10. The Percussionist Sarathy Korwar – There Is Beauty, There Already
A continuous, 40-minute suite of repetitive percussion may not appear the most accessible musical proposition. Yet, Indian percussionist and producer Sarathy Korwar converts this driving beat into a unexpectedly magnetic work. Guiding an trio of three drummers, Korwar crafts a intricate percussive language over the record's ten parts. His composition references Steve Reich's phasing motifs alongside traditional Indian musical phrasing, everything tethered in the reiteration of a persistent, driving refrain. The longer one listens, this refrain evokes the ceremonial rhythm of devotional music, luring the listener further into Korwar's singular percussive world.
Number Nine: The Lebanese Artist Yasmine Hamdan – I Forget, I Remember
After an long absence, Lebanese singer-songwriter Yasmine Hamdan makes a comeback with a mournful album of songs. She expands on the Arabic-language, dub-influenced aesthetic that made her a staple in the Arab alternative scene since the 1990s.
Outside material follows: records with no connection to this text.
-- ==== Sys2Proof/Decode.lean ====
section
/-! DEFINITION. The decoder (spec/30_encoding.md R100, R101, R116, R118) and, after it, the encoder (R100, R117). The
opcode byte alone decides the instruction and its length. -/

namespace Sys2Proof

/-- The three instruction formats of R100: how the operand bytes after the opcode make the instruction. -/
inductive Format where
  | f1 (i : Instr)
  | f2 (mk : Byte → Instr)
  | f3 (mk : Word → Instr)

/-- Why bytes do not decode: R118's illegal opcode by its byte, or bytes that end inside an instruction. -/
inductive DecodeError where
  | illegalOpcode (op : Byte)
  | truncated
deriving DecidableEq, Repr

/-- Row 0x of the decode matrix R116. -/
def opcodeRow0 : List (Byte × Format) := [
  (0x00, .f1 .brk),
  (0x01, .f2 .oraIzx),
  (0x05, .f2 .oraZp),
  (0x06, .f2 .aslZp),
  (0x08, .f1 .php),
  (0x09, .f2 .oraImm),
  (0x0A, .f1 .aslAcc),
  (0x0D, .f3 .oraAbs),
  (0x0E, .f3 .aslAbs)]

/-- Row 1x of the decode matrix R116. -/
def opcodeRow1 : List (Byte × Format) := [
  (0x10, .f2 .bpl),
  (0x11, .f2 .oraIzy),
  (0x15, .f2 .oraZpx),
  (0x16, .f2 .aslZpx),
  (0x18, .f1 .clc),
  (0x19, .f3 .oraAby),
  (0x1D, .f3 .oraAbx),
  (0x1E, .f3 .aslAbx)]

/-- Row 2x of the decode matrix R116. -/
def opcodeRow2 : List (Byte × Format) := [
  (0x20, .f3 .jsr),
  (0x21, .f2 .andIzx),
  (0x24, .f2 .bitZp),
  (0x25, .f2 .andZp),
  (0x26, .f2 .rolZp),
  (0x28, .f1 .plp),
  (0x29, .f2 .andImm),
  (0x2A, .f1 .rolAcc),
  (0x2C, .f3 .bitAbs),
  (0x2D, .f3 .andAbs),
  (0x2E, .f3 .rolAbs)]

/-- Row 3x of the decode matrix R116. -/
def opcodeRow3 : List (Byte × Format) := [
  (0x30, .f2 .bmi),
  (0x31, .f2 .andIzy),
  (0x35, .f2 .andZpx),
  (0x36, .f2 .rolZpx),
  (0x38, .f1 .sec),
  (0x39, .f3 .andAby),
  (0x3D, .f3 .andAbx),
  (0x3E, .f3 .rolAbx)]

/-- Row 4x of the decode matrix R116. -/
def opcodeRow4 : List (Byte × Format) := [
  (0x40, .f1 .rti),
  (0x41, .f2 .eorIzx),
  (0x45, .f2 .eorZp),
  (0x46, .f2 .lsrZp),
  (0x48, .f1 .pha),
  (0x49, .f2 .eorImm),
  (0x4A, .f1 .lsrAcc),
  (0x4C, .f3 .jmpAbs),
  (0x4D, .f3 .eorAbs),
  (0x4E, .f3 .lsrAbs)]

/-- Row 5x of the decode matrix R116. -/
def opcodeRow5 : List (Byte × Format) := [
  (0x50, .f2 .bvc),
  (0x51, .f2 .eorIzy),
  (0x55, .f2 .eorZpx),
  (0x56, .f2 .lsrZpx),
  (0x58, .f1 .cli),
  (0x59, .f3 .eorAby),
  (0x5D, .f3 .eorAbx),
  (0x5E, .f3 .lsrAbx)]

/-- Row 6x of the decode matrix R116. -/
def opcodeRow6 : List (Byte × Format) := [
  (0x60, .f1 .rts),
  (0x61, .f2 .adcIzx),
  (0x65, .f2 .adcZp),
  (0x66, .f2 .rorZp),
  (0x68, .f1 .pla),
  (0x69, .f2 .adcImm),
  (0x6A, .f1 .rorAcc),
  (0x6C, .f3 .jmpInd),
  (0x6D, .f3 .adcAbs),
  (0x6E, .f3 .rorAbs)]

/-- Row 7x of the decode matrix R116. -/
def opcodeRow7 : List (Byte × Format) := [
  (0x70, .f2 .bvs),
  (0x71, .f2 .adcIzy),
  (0x75, .f2 .adcZpx),
  (0x76, .f2 .rorZpx),
  (0x78, .f1 .sei),
  (0x79, .f3 .adcAby),
  (0x7D, .f3 .adcAbx),
  (0x7E, .f3 .rorAbx)]

/-- Row 8x of the decode matrix R116. -/
def opcodeRow8 : List (Byte × Format) := [
  (0x81, .f2 .staIzx),
  (0x84, .f2 .styZp),
  (0x85, .f2 .staZp),
  (0x86, .f2 .stxZp),
  (0x88, .f1 .dey),
  (0x8A, .f1 .txa),
  (0x8C, .f3 .styAbs),
  (0x8D, .f3 .staAbs),
  (0x8E, .f3 .stxAbs)]

/-- Row 9x of the decode matrix R116. -/
def opcodeRow9 : List (Byte × Format) := [
  (0x90, .f2 .bcc),
  (0x91, .f2 .staIzy),
  (0x94, .f2 .styZpx),
  (0x95, .f2 .staZpx),
  (0x96, .f2 .stxZpy),
  (0x98, .f1 .tya),
  (0x99, .f3 .staAby),
  (0x9A, .f1 .txs),
  (0x9D, .f3 .staAbx)]

/-- Row Ax of the decode matrix R116. -/
def opcodeRowA : List (Byte × Format) := [
  (0xA0, .f2 .ldyImm),
  (0xA1, .f2 .ldaIzx),
  (0xA2, .f2 .ldxImm),
  (0xA4, .f2 .ldyZp),
  (0xA5, .f2 .ldaZp),
  (0xA6, .f2 .ldxZp),
  (0xA8, .f1 .tay),
  (0xA9, .f2 .ldaImm),
  (0xAA, .f1 .tax),
  (0xAC, .f3 .ldyAbs),
  (0xAD, .f3 .ldaAbs),
  (0xAE, .f3 .ldxAbs)]

/-- Row Bx of the decode matrix R116. -/
def opcodeRowB : List (Byte × Format) := [
  (0xB0, .f2 .bcs),
  (0xB1, .f2 .ldaIzy),
  (0xB4, .f2 .ldyZpx),
  (0xB5, .f2 .ldaZpx),
  (0xB6, .f2 .ldxZpy),
  (0xB8, .f1 .clv),
  (0xB9, .f3 .ldaAby),
  (0xBA, .f1 .tsx),
  (0xBC, .f3 .ldyAbx),
  (0xBD, .f3 .ldaAbx),
  (0xBE, .f3 .ldxAby)]

/-- Row Cx of the decode matrix R116. -/
def opcodeRowC : List (Byte × Format) := [
  (0xC0, .f2 .cpyImm),
  (0xC1, .f2 .cmpIzx),
  (0xC4, .f2 .cpyZp),
  (0xC5, .f2 .cmpZp),
  (0xC6, .f2 .decZp),
  (0xC8, .f1 .iny),
  (0xC9, .f2 .cmpImm),
  (0xCA, .f1 .dex),
  (0xCC, .f3 .cpyAbs),
  (0xCD, .f3 .cmpAbs),
  (0xCE, .f3 .decAbs)]

/-- Row Dx of the decode matrix R116. -/
def opcodeRowD : List (Byte × Format) := [
  (0xD0, .f2 .bne),
  (0xD1, .f2 .cmpIzy),
  (0xD5, .f2 .cmpZpx),
  (0xD6, .f2 .decZpx),
  (0xD8, .f1 .cld),
  (0xD9, .f3 .cmpAby),
  (0xDD, .f3 .cmpAbx),
  (0xDE, .f3 .decAbx)]

/-- Row Ex of the decode matrix R116. -/
def opcodeRowE : List (Byte × Format) := [
  (0xE0, .f2 .cpxImm),
  (0xE1, .f2 .sbcIzx),
  (0xE4, .f2 .cpxZp),
  (0xE5, .f2 .sbcZp),
  (0xE6, .f2 .incZp),
  (0xE8, .f1 .inx),
  (0xE9, .f2 .sbcImm),
  (0xEA, .f1 .nop),
  (0xEC, .f3 .cpxAbs),
  (0xED, .f3 .sbcAbs),
  (0xEE, .f3 .incAbs)]

/-- Row Fx of the decode matrix R116. -/
def opcodeRowF : List (Byte × Format) := [
  (0xF0, .f2 .beq),
  (0xF1, .f2 .sbcIzy),
  (0xF5, .f2 .sbcZpx),
  (0xF6, .f2 .incZpx),
  (0xF8, .f1 .sed),
  (0xF9, .f3 .sbcAby),
  (0xFD, .f3 .sbcAbx),
  (0xFE, .f3 .incAbx)]

/-- The 151 opcodes of R116, row by row. -/
def opcodeTable : List (Byte × Format) :=
  opcodeRow0 ++ opcodeRow1 ++ opcodeRow2 ++ opcodeRow3 ++ opcodeRow4 ++ opcodeRow5 ++ opcodeRow6 ++ opcodeRow7
  ++ opcodeRow8 ++ opcodeRow9 ++ opcodeRowA ++ opcodeRowB ++ opcodeRowC ++ opcodeRowD ++ opcodeRowE ++ opcodeRowF

/-- The row of the decode matrix an opcode byte stands in: R116's row is opcode[7:4]. -/
def opcodeRow (op : Byte) : List (Byte × Format) :=
  match op.toNat / 16 with
  | 0 => opcodeRow0
  | 1 => opcodeRow1
  | 2 => opcodeRow2
  | 3 => opcodeRow3
  | 4 => opcodeRow4
  | 5 => opcodeRow5
  | 6 => opcodeRow6
  | 7 => opcodeRow7
  | 8 => opcodeRow8
  | 9 => opcodeRow9
  | 10 => opcodeRowA
  | 11 => opcodeRowB
  | 12 => opcodeRowC
  | 13 => opcodeRowD
  | 14 => opcodeRowE
  | _ => opcodeRowF

/-- Look an opcode up in a list of rows. -/
def findOpcode (op : Byte) : List (Byte × Format) → Option Format
  | [] => none
  | (k, f) :: rest => if k = op then some f else findOpcode op rest

/-- What an opcode byte stands for; none for the 105 bytes of R119. -/
def opcodeFormat (op : Byte) : Option Format := findOpcode op (opcodeRow op)

/-- Decode the instruction at the front of a list of bytes, with the bytes that follow it (R100, R101). -/
def decode : List Byte → Except DecodeError (Instr × List Byte)
  | [] => .error .truncated
  | op :: rest =>
    match opcodeFormat op with
    | none => .error (.illegalOpcode op)
    | some (.f1 i) => .ok (i, rest)
    | some (.f2 mk) =>
      match rest with
      | b1 :: rest' => .ok (mk b1, rest')
      | _ => .error .truncated
    | some (.f3 mk) =>
      match rest with
      | b1 :: b2 :: rest' => .ok (mk (word b1 b2), rest')
      | _ => .error .truncated

/-- Byte `k` of an instruction whose bits, numbered as spec/opcode_table.json numbers them, are the low `nbits` bits
of `w`: byte 0 is bits 7:0, byte 1 bits 15:8, byte 2 bits 23:16, and a bit above `nbits` is 0. -/
def tableByte (nbits w k : Nat) : Byte := BitVec.ofNat 8 (w % 2 ^ nbits / 2 ^ (8 * k))

/-- The bytes of that instruction in ascending address order, up to the longest instruction (three bytes, R100). -/
def tableBytes (nbits w : Nat) : List Byte := [tableByte nbits w 0, tableByte nbits w 1, tableByte nbits w 2]

/-- The instruction the decoder reads from a table word. -/
def decodeTableWord (nbits w : Nat) : Option Instr :=
  match decode (tableBytes nbits w) with
  | .ok (i, _) => some i
  | .error _ => none

/-- The opcode byte of an instruction (R117). -/
def Instr.opcode : Instr → Byte
  | .ldaImm _ => 0xA9
  | .ldaZp _ => 0xA5
  | .ldaZpx _ => 0xB5
  | .ldaAbs _ => 0xAD
  | .ldaAbx _ => 0xBD
  | .ldaAby _ => 0xB9
  | .ldaIzx _ => 0xA1
  | .ldaIzy _ => 0xB1
  | .ldxImm _ => 0xA2
  | .ldxZp _ => 0xA6
  | .ldxZpy _ => 0xB6
  | .ldxAbs _ => 0xAE
  | .ldxAby _ => 0xBE
  | .ldyImm _ => 0xA0
  | .ldyZp _ => 0xA4
  | .ldyZpx _ => 0xB4
  | .ldyAbs _ => 0xAC
  | .ldyAbx _ => 0xBC
  | .staZp _ => 0x85
  | .staZpx _ => 0x95
  | .staAbs _ => 0x8D
  | .staAbx _ => 0x9D
  | .staAby _ => 0x99
  | .staIzx _ => 0x81
  | .staIzy _ => 0x91
  | .stxZp _ => 0x86
  | .stxZpy _ => 0x96
  | .stxAbs _ => 0x8E
  | .styZp _ => 0x84
  | .styZpx _ => 0x94
  | .styAbs _ => 0x8C
  | .tax => 0xAA
  | .tay => 0xA8
  | .txa => 0x8A
  | .tya => 0x98
  | .tsx => 0xBA
  | .txs => 0x9A
  | .adcImm _ => 0x69
  | .adcZp _ => 0x65
  | .adcZpx _ => 0x75
  | .adcAbs _ => 0x6D
  | .adcAbx _ => 0x7D
  | .adcAby _ => 0x79
  | .adcIzx _ => 0x61
  | .adcIzy _ => 0x71
  | .sbcImm _ => 0xE9
  | .sbcZp _ => 0xE5
  | .sbcZpx _ => 0xF5
  | .sbcAbs _ => 0xED
  | .sbcAbx _ => 0xFD
  | .sbcAby _ => 0xF9
  | .sbcIzx _ => 0xE1
  | .sbcIzy _ => 0xF1
  | .cmpImm _ => 0xC9
  | .cmpZp _ => 0xC5
  | .cmpZpx _ => 0xD5
  | .cmpAbs _ => 0xCD
  | .cmpAbx _ => 0xDD
  | .cmpAby _ => 0xD9
  | .cmpIzx _ => 0xC1
  | .cmpIzy _ => 0xD1
  | .cpxImm _ => 0xE0
  | .cpxZp _ => 0xE4
  | .cpxAbs _ => 0xEC
  | .cpyImm _ => 0xC0
  | .cpyZp _ => 0xC4
  | .cpyAbs _ => 0xCC
  | .incZp _ => 0xE6
  | .incZpx _ => 0xF6
  | .incAbs _ => 0xEE
  | .incAbx _ => 0xFE
  | .inx => 0xE8
  | .iny => 0xC8
  | .decZp _ => 0xC6
  | .decZpx _ => 0xD6
  | .decAbs _ => 0xCE
  | .decAbx _ => 0xDE
  | .dex => 0xCA
  | .dey => 0x88
  | .andImm _ => 0x29
  | .andZp _ => 0x25
  | .andZpx _ => 0x35
  | .andAbs _ => 0x2D
  | .andAbx _ => 0x3D
  | .andAby _ => 0x39
  | .andIzx _ => 0x21
  | .andIzy _ => 0x31
  | .oraImm _ => 0x09
  | .oraZp _ => 0x05
  | .oraZpx _ => 0x15
  | .oraAbs _ => 0x0D
  | .oraAbx _ => 0x1D
  | .oraAby _ => 0x19
  | .oraIzx _ => 0x01
  | .oraIzy _ => 0x11
  | .eorImm _ => 0x49
  | .eorZp _ => 0x45
  | .eorZpx _ => 0x55
  | .eorAbs _ => 0x4D
  | .eorAbx _ => 0x5D
  | .eorAby _ => 0x59
  | .eorIzx _ => 0x41
  | .eorIzy _ => 0x51
  | .bitZp _ => 0x24
  | .bitAbs _ => 0x2C
  | .aslAcc => 0x0A
  | .aslZp _ => 0x06
  | .aslZpx _ => 0x16
  | .aslAbs _ => 0x0E
  | .aslAbx _ => 0x1E
  | .lsrAcc => 0x4A
  | .lsrZp _ => 0x46
  | .lsrZpx _ => 0x56
  | .lsrAbs _ => 0x4E
  | .lsrAbx _ => 0x5E
  | .rolAcc => 0x2A
  | .rolZp _ => 0x26
  | .rolZpx _ => 0x36
  | .rolAbs _ => 0x2E
  | .rolAbx _ => 0x3E
  | .rorAcc => 0x6A
  | .rorZp _ => 0x66
  | .rorZpx _ => 0x76
  | .rorAbs _ => 0x6E
  | .rorAbx _ => 0x7E
  | .bcc _ => 0x90
  | .bcs _ => 0xB0
  | .beq _ => 0xF0
  | .bne _ => 0xD0
  | .bmi _ => 0x30
  | .bpl _ => 0x10
  | .bvc _ => 0x50
  | .bvs _ => 0x70
  | .jmpAbs _ => 0x4C
  | .jmpInd _ => 0x6C
  | .jsr _ => 0x20
  | .rts => 0x60
  | .brk => 0x00
  | .rti => 0x40
  | .pha => 0x48
  | .php => 0x08
  | .pla => 0x68
  | .plp => 0x28
  | .clc => 0x18
  | .sec => 0x38
  | .cli => 0x58
  | .sei => 0x78
  | .cld => 0xD8
  | .sed => 0xF8
  | .clv => 0xB8
  | .nop => 0xEA

/-- The operand bytes of an instruction in ascending address order, low byte first (R70, R100). -/
def Operand.bytes : Operand → List Byte
  | .imp => []
  | .acc => []
  | .imm b => [b]
  | .zp b => [b]
  | .zpx b => [b]
  | .zpy b => [b]
  | .abs w => [loByte w, hiByte w]
  | .abx w => [loByte w, hiByte w]
  | .aby w => [loByte w, hiByte w]
  | .ind w => [loByte w, hiByte w]
  | .izx b => [b]
  | .izy b => [b]
  | .rel b => [b]

/-- The bytes of an instruction (R100, R117). -/
def encode (i : Instr) : List Byte := i.opcode :: i.operand.bytes

end Sys2Proof
end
Hamdan's vocal delivery is quiet and introspective, singing soft melodies atop the string arrangements of a track like Hon and the rolling trip-hop beat of Vows. On livelier tracks such as Shadia and Abyss, she uses a wavering, yearning vocal technique against electronic lines with North African flavors and skittering electronic percussion. The production is minimal and understated, yet this simplicity offers the ideal environment for Hamdan's emotive lyricism to shine through. This is a record truly deserving of the long anticipation.
Number Eight: Debit – Slowed Down
From Mexico electronic artist Debit specializes in uncanny reimaginings of archival audio. On her new album, Desaceleradas, she turns her attention to the 90s style of cumbia rebajada – a slowed, dubby take of the shuffling Latin American dance music genre. Debit slows this sound even further, processing its signature synths and syncopated rhythm through sheets of sludge and noise to generate a fresh, sinister beat. Periodically ambient and discomfiting, Debit morphs the joyous dancefloor sound of cumbia into a enduring, ghostly afterimage.
Number Seven: DJ K – Liberator Radio!
Sheer intensity is the defining principle for the music of São Paulo producer Kaique Vieira, also known as DJ K. Inventing his own genre of "bruxaria" (witchcraft), Vieira layers a onslaught of sirens, explosive bass tones and screamed lyrics over the enduring Brazilian genre of baile funk. This captures the driving sound of favela street parties. On his new record, Radio Libertadora!, Vieira ramps up the ferocity, throwing in everything from driving techno rhythms to the sound of the Islamic call to prayer into his frantic bruxaria mix. The result is a particularly hyperactive and overwhelmingly noisy forty-minute listening experience. Surrender to the noise and Vieira's unapologetic productions become oddly liberating.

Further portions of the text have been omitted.